*** Records for processing ***

/-! ## Slots and calls -/

/-- R66: the mode follows from the owners. -/
inductive SlotMode where
  | pass | dropOnly | addOnly | dropAdd
deriving DecidableEq, Repr
def SlotEntry.mode (e : SlotEntry) : SlotMode :=
  match e.drop, e.add with
  | none, none => .pass | some _, none => .dropOnly | none, some _ => .addOnly | some _, some _ => .dropAdd
/-- R78: the Slot Map index of a slot's entry for a direction of travel. -/
def slotIx (dir : Side) (sl : Slot) : SlotIx :=
  match dir with
  | .inbye => ⟨sl.val, by omega⟩
  | .outbye => ⟨30 + sl.val, by omega⟩
/-- The direction of travel away from a side. -/
def otherSide : Side → Side
  | .inbye => .outbye | .outbye => .inbye
/-- R67: a record adds in the far-side direction and drops in the other. -/
def addIx (far : Side) (sl : Slot) : SlotIx := slotIx far sl
def dropIx (far : Side) (sl : Slot) : SlotIx := slotIx (otherSide far) sl

/-- R79: in use in any state other than IDLE and CLEARED. -/
def CallRec.inUse (r : CallRec) : Bool := r.state != .idle && r.state != .cleared
/-- R79: live while ALERTING, RINGING or CONNECTED. -/
def CallRec.live (r : CallRec) : Bool := r.state == .alerting || r.state == .ringing || r.state == .connected
/-- R90: the four admitted states. -/
def CallRec.admitted (r : CallRec) : Bool := r.state == .requested || r.live
/-- R80: busy while off hook, or while an in-use record names the spur as its origin or destination. -/
def State.handsetBusy (s : State) (p : SpurId) : Bool :=
  s.calls.hooks.get p || s.calls.recs.anyIx fun _ r => r.inUse && (r.origin == some p || r.dest == some p)
/-- R88, R89: the destination of record `r` is busy for the local ring step. The record itself, and a LOCAL record that has
not rung it, do not make it busy: two LOCAL calls held for one destination are rung in order (log entry 14). -/
def State.ringBusy (s : State) (r : RecId) (p : SpurId) : Bool :=
  s.calls.hooks.get p || s.calls.recs.anyIx fun i x => i != r && x.inUse &&
    (x.origin == some p || (x.dest == some p && (x.state == .ringing || x.state == .connected)))
/-- R85, R86, R101: the limit of a record's state timer in its present state, in cycles. -/
def timerLimit (r : CallRec) : Nat :=
  match r.state with
  | .collecting => if r.digits = [0] then 500 else if r.refuge && r.digits.isEmpty then 1250 else 2500
  | .requested => 1250
  | .alerting => 22500
  | .ringing => 15000
  | _ => 30000
/-- R100: an EMERGENCY record waiting in REQUESTED does not run its timer while the node is autonomous. -/
def State.timerRuns (s : State) (r : CallRec) : Bool :=
  r.inUse && !(s.line.autonomous && r.state == .requested && r.dialled == some .emergency)

/-! ## Blocks -/

/-- R103: configured while the block id is not 0 and the node is commissioned. -/
def State.blockOn (s : State) (i : BlockIx) : Bool := s.commissioned && (s.working.blocks.get i).id != 0
def State.isMaster (s : State) (i : BlockIx) : Bool := s.blockOn i && (s.working.blocks.get i).role == .master
def State.isFar (s : State) (i : BlockIx) : Bool := s.blockOn i && (s.working.blocks.get i).role == .far
def State.master (s : State) (i : BlockIx) : Master := (s.blocks.entries.get i).master
def State.farEnd (s : State) (i : BlockIx) : FarEnd := (s.blocks.entries.get i).far
def State.masterOf (s : State) (id : Nat) : Option BlockIx :=
  s.working.blocks.firstIx fun i c => id != 0 && c.id == id && s.isMaster i
def State.farOf (s : State) (id : Nat) : Option BlockIx :=
  s.working.blocks.firstIx fun i c => id != 0 && c.id == id && s.isFar i
/-- R107: the shown state is FAULT while the local fault is set, and the mirror state otherwise. -/
def FarEnd.shown (f : FarEnd) : BlockState := if f.localFault then .fault else f.mirror.state
/-- The state of a configured entry as other blocks read it (R150, R155). -/
def State.blockState (s : State) (i : BlockIx) : BlockState :=
  match (s.working.blocks.get i).role with
  | .master => (s.master i).state
  | .far => (s.farEnd i).shown
/-- Some configured entry with the id stands in the state. -/
def State.blockStands (s : State) (id : Nat) (st : BlockState) : Bool :=
  s.working.blocks.anyIx fun i c => s.blockOn i && c.id == id && s.blockState i == st
def listTags (l : List Truck) : List Nat := l.map (·.tag)
/-- R105: an opposing wait stands; a master-end wait opposes only below TRIP. -/
def Master.opposed (m : Master) (atTrip : Bool) : Bool :=
  (m.state == .held || m.state == .draining) &&
    (match m.dir with
     | some .inbye => m.fWait.isSome
     | some .outbye => m.mWait.isSome && !atTrip
     | none => false)
/-- R117: the far end is ready while commissioned with its truck spur UP and its outbye port UP. -/
def State.farReadyNow (s : State) (i : BlockIx) : Bool :=
  s.commissioned && s.line.outPort.up && (match (s.working.blocks.get i).spur with | some p => s.spurUpAs .truck p | none => false)
/-- R121: the far entry's truck spur or outbye port is not UP. -/
def State.farFaultNow (s : State) (i : BlockIx) : Bool :=
  !(s.line.outPort.up && (match (s.working.blocks.get i).spur with | some p => s.spurUpAs .truck p | none => false))
def BlockState.engaged (b : BlockState) : Bool := b == .held || b == .draining || b == .closing
/-- R125: the light of an entry. One that is not configured shows DARK (DESIGN CHOICE, log entry 17). -/
def State.entryLight (s : State) (i : BlockIx) : Light :=
  if !s.blockOn i then .dark else
  match (s.working.blocks.get i).role with
  | .master =>
    let m := s.master i
    let listed := match m.goTag with | some t => (listTags m.list).contains t | none => false
    if listed && m.dir == some .inbye && m.state.engaged && !s.atTrip then .go else .stop
  | .far =>
    let f := s.farEnd i
    match f.claim with
    | some (t, .granted) =>
      if f.mirror.tags.contains t && f.mirror.dir == some .outbye && f.mirror.state.engaged && !f.localFault then .go else .stop
    | _ => .stop
/-- R125: the light of a TRUCK spur: its configured entry's, or DARK. -/
def State.lightOf (s : State) (p : SpurId) : Light :=
  match s.working.blocks.firstIx (fun i c => s.blockOn i && c.spur == some p) with
  | some i => s.entryLight i
  | none => .dark
/-- R126: the STOP ALL value. -/
def State.stopAllOf (s : State) : Bool := s.atTrip || s.action.stopTrucks != 0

*** End of Records for processing ***

Exercise details:
Copy nothing beyond the line containing "s.calls.hooks.get p || s.calls.recs.anyIx fun i". Transcribe exactly from the first line of the entries down to that line, inclusive.

Response for this exercise:
/-! ## Slots and calls -/

/-- R66: the mode follows from the owners. -/
inductive SlotMode where
  | pass | dropOnly | addOnly | dropAdd
deriving DecidableEq, Repr
def SlotEntry.mode (e : SlotEntry) : SlotMode :=
  match e.drop, e.add with
  | none, none => .pass | some _, none => .dropOnly | none, some _ => .addOnly | some _, some _ => .dropAdd
/-- R78: the Slot Map index of a slot's entry for a direction of travel. -/
def slotIx (dir : Side) (sl : Slot) : SlotIx :=
  match dir with
  | .inbye => ⟨sl.val, by omega⟩
  | .outbye => ⟨30 + sl.val, by omega⟩
/-- The direction of travel away from a side. -/
def otherSide : Side → Side
  | .inbye => .outbye | .outbye => .inbye
/-- R67: a record adds in the far-side direction and drops in the other. -/
def addIx (far : Side) (sl : Slot) : SlotIx := slotIx far sl
def dropIx (far : Side) (sl : Slot) : SlotIx := slotIx (otherSide far) sl

/-- R79: in use in any state other than IDLE and CLEARED. -/
def CallRec.inUse (r : CallRec) : Bool := r.state != .idle && r.state != .cleared
/-- R79: live while ALERTING, RINGING or CONNECTED. -/
def CallRec.live (r : CallRec) : Bool := r.state == .alerting || r.state == .ringing || r.state == .connected
/-- R90: the four admitted states. -/
def CallRec.admitted (r : CallRec) : Bool := r.state == .requested || r.live
/-- R80: busy while off hook, or while an in-use record names the spur as its origin or destination. -/
def State.handsetBusy (s : State) (p : SpurId) : Bool :=
  s.calls.hooks.get p || s.calls.recs.anyIx fun _ r => r.inUse && (r.origin == some p || r.dest == some p)
/-- R88, R89: the destination of record `r` is busy for the local ring step. The record itself, and a LOCAL record that has
not rung it, do not make it busy: two LOCAL calls held for one destination are rung in order (log entry 14). -/
def State.ringBusy (s : State) (r : RecId) (p : SpurId) : Bool :=
  s.calls.hooks.get p || s.calls.recs.anyIx fun i x => i != r && x.inUse &&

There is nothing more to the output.